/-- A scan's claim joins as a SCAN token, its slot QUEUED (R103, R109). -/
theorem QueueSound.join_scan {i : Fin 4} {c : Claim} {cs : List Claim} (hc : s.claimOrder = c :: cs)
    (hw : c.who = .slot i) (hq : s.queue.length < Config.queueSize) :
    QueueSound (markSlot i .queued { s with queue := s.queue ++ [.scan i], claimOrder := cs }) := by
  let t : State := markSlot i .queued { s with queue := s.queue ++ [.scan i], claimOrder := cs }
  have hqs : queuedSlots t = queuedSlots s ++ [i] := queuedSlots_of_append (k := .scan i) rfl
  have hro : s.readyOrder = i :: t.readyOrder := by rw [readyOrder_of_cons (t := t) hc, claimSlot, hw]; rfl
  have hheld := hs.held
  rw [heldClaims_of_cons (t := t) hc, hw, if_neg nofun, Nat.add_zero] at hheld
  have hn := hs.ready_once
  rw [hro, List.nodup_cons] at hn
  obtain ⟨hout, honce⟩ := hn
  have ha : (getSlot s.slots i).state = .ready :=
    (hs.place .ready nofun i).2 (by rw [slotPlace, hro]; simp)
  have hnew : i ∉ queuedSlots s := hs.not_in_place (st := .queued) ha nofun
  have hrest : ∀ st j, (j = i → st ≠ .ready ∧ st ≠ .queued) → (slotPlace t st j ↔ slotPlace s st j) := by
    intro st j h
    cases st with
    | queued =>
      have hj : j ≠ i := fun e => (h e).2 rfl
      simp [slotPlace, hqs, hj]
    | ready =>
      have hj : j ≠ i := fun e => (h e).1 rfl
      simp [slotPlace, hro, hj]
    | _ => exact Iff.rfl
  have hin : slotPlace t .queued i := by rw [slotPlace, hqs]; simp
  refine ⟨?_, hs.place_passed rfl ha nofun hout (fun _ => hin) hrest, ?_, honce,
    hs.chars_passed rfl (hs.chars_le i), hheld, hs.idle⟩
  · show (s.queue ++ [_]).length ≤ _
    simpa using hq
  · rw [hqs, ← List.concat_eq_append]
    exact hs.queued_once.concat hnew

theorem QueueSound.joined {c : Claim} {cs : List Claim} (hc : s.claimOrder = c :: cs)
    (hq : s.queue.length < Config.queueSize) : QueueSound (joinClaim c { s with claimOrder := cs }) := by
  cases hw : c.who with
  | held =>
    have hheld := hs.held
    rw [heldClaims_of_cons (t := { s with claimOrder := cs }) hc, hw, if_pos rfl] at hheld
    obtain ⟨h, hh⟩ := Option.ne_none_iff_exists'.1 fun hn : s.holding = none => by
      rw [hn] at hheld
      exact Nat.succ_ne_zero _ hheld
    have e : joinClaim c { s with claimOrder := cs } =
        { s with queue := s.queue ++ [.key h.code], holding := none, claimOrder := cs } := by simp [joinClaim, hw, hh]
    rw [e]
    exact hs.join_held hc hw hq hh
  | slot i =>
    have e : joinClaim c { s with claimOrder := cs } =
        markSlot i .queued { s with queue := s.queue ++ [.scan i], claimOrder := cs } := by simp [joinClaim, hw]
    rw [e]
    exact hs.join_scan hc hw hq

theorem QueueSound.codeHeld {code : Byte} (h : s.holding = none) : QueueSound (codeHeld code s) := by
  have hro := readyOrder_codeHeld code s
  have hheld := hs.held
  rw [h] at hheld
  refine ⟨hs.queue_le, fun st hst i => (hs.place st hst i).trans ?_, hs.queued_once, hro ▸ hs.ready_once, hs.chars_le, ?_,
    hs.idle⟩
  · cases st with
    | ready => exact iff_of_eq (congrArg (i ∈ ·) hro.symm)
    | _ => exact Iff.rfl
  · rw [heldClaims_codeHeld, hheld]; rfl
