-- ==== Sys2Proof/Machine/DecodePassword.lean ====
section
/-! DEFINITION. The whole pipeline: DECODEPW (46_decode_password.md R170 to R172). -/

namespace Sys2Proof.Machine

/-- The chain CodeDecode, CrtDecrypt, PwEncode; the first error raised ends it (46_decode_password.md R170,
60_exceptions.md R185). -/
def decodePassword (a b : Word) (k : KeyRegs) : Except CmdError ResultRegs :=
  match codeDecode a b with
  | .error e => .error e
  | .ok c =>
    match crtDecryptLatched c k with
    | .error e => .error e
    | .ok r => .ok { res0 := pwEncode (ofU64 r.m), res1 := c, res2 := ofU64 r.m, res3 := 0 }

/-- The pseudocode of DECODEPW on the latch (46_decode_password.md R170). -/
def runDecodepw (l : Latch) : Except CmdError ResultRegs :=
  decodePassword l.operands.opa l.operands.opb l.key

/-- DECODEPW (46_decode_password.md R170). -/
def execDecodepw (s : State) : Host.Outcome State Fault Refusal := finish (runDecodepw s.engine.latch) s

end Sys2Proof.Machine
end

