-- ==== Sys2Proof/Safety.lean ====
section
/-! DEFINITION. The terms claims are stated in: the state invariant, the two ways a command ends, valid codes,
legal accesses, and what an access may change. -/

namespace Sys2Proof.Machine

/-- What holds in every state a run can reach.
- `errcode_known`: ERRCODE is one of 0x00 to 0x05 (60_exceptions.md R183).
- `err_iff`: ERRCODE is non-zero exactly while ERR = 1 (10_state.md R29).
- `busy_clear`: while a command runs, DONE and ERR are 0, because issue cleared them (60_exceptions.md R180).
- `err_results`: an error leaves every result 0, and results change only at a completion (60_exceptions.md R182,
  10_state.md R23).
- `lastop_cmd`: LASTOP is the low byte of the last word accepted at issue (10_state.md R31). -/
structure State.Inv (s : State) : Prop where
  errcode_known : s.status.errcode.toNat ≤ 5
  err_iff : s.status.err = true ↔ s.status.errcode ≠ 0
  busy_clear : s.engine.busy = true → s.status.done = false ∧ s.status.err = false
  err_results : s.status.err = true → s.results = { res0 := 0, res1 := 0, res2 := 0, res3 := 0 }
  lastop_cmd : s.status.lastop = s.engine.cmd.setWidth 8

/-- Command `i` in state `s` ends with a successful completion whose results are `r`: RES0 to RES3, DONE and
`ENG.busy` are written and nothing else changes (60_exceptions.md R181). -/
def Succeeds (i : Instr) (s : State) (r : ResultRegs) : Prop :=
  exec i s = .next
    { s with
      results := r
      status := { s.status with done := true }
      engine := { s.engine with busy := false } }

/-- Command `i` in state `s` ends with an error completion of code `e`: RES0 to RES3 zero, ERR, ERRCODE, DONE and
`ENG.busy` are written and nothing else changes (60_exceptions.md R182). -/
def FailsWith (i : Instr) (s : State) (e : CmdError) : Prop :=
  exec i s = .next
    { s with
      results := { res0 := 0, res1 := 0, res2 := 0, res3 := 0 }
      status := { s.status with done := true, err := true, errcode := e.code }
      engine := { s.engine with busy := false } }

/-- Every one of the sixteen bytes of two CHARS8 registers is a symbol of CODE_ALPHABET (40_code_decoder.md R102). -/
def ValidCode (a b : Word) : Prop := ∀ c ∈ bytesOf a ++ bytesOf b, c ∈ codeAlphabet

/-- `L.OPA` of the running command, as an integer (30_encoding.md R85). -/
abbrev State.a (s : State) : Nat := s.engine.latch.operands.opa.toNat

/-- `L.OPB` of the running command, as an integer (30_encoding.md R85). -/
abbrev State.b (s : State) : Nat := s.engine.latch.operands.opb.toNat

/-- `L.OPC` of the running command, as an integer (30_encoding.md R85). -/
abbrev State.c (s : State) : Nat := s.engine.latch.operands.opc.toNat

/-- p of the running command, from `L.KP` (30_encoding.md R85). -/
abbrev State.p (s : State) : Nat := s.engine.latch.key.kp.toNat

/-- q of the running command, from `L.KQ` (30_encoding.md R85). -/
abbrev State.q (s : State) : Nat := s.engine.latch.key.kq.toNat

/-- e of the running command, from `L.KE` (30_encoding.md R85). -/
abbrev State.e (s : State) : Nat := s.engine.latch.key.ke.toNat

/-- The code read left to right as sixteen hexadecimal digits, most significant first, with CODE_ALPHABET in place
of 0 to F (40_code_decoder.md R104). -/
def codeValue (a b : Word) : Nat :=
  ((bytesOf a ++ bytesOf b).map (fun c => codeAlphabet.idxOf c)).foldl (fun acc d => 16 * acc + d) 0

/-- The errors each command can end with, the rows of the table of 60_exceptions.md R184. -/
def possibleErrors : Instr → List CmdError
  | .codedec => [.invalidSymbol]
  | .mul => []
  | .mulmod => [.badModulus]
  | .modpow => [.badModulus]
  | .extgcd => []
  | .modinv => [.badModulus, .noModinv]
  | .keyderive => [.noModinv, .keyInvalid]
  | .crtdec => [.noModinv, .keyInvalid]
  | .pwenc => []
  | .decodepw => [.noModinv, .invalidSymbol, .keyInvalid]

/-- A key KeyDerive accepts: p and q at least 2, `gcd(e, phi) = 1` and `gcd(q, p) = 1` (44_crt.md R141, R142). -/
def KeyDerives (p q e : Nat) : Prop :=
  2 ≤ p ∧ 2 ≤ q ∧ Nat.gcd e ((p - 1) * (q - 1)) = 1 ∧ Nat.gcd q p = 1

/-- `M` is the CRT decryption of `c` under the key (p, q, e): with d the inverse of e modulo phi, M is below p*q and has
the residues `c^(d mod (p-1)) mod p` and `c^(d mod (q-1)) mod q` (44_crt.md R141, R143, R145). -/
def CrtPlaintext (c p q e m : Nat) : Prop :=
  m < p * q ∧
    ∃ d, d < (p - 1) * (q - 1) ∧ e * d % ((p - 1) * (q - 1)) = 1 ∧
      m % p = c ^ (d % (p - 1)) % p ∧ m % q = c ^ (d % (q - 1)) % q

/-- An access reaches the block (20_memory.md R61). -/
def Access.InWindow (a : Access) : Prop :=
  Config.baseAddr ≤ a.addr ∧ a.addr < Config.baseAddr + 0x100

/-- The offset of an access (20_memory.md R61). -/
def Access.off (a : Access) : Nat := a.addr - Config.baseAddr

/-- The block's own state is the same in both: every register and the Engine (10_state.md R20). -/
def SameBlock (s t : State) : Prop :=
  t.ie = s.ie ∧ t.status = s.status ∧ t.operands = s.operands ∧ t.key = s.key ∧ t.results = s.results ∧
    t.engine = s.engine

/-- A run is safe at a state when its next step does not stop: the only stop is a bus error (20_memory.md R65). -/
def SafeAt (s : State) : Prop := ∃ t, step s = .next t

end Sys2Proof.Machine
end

» **ABOUT THIS TASK**
Print only what lies in the material above starting at the line with "R143, R145). -/" and ending at the line with "def Access.off (a", every line exactly as given.

» **OUTPUT**
the residues `c^(d mod (p-1)) mod p` and `c^(d mod (q-1)) mod q` (44_crt.md R141, R143, R145). -/
def CrtPlaintext (c p q e m : Nat) : Prop :=
  m < p * q ∧
    ∃ d, d < (p - 1) * (q - 1) ∧ e * d % ((p - 1) * (q - 1)) = 1 ∧
      m % p = c ^ (d % (p - 1)) % p ∧ m % q = c ^ (d % (q - 1)) % q

/-- An access reaches the block (20_memory.md R61). -/
def Access.InWindow (a : Access) : Prop :=
  Config.baseAddr ≤ a.addr ∧ a.addr < Config.baseAddr + 0x100

/-- The offset of an access (20_memory.md R61). -/
def Access.off (a : Access) : Nat := a.addr - Config.baseAddr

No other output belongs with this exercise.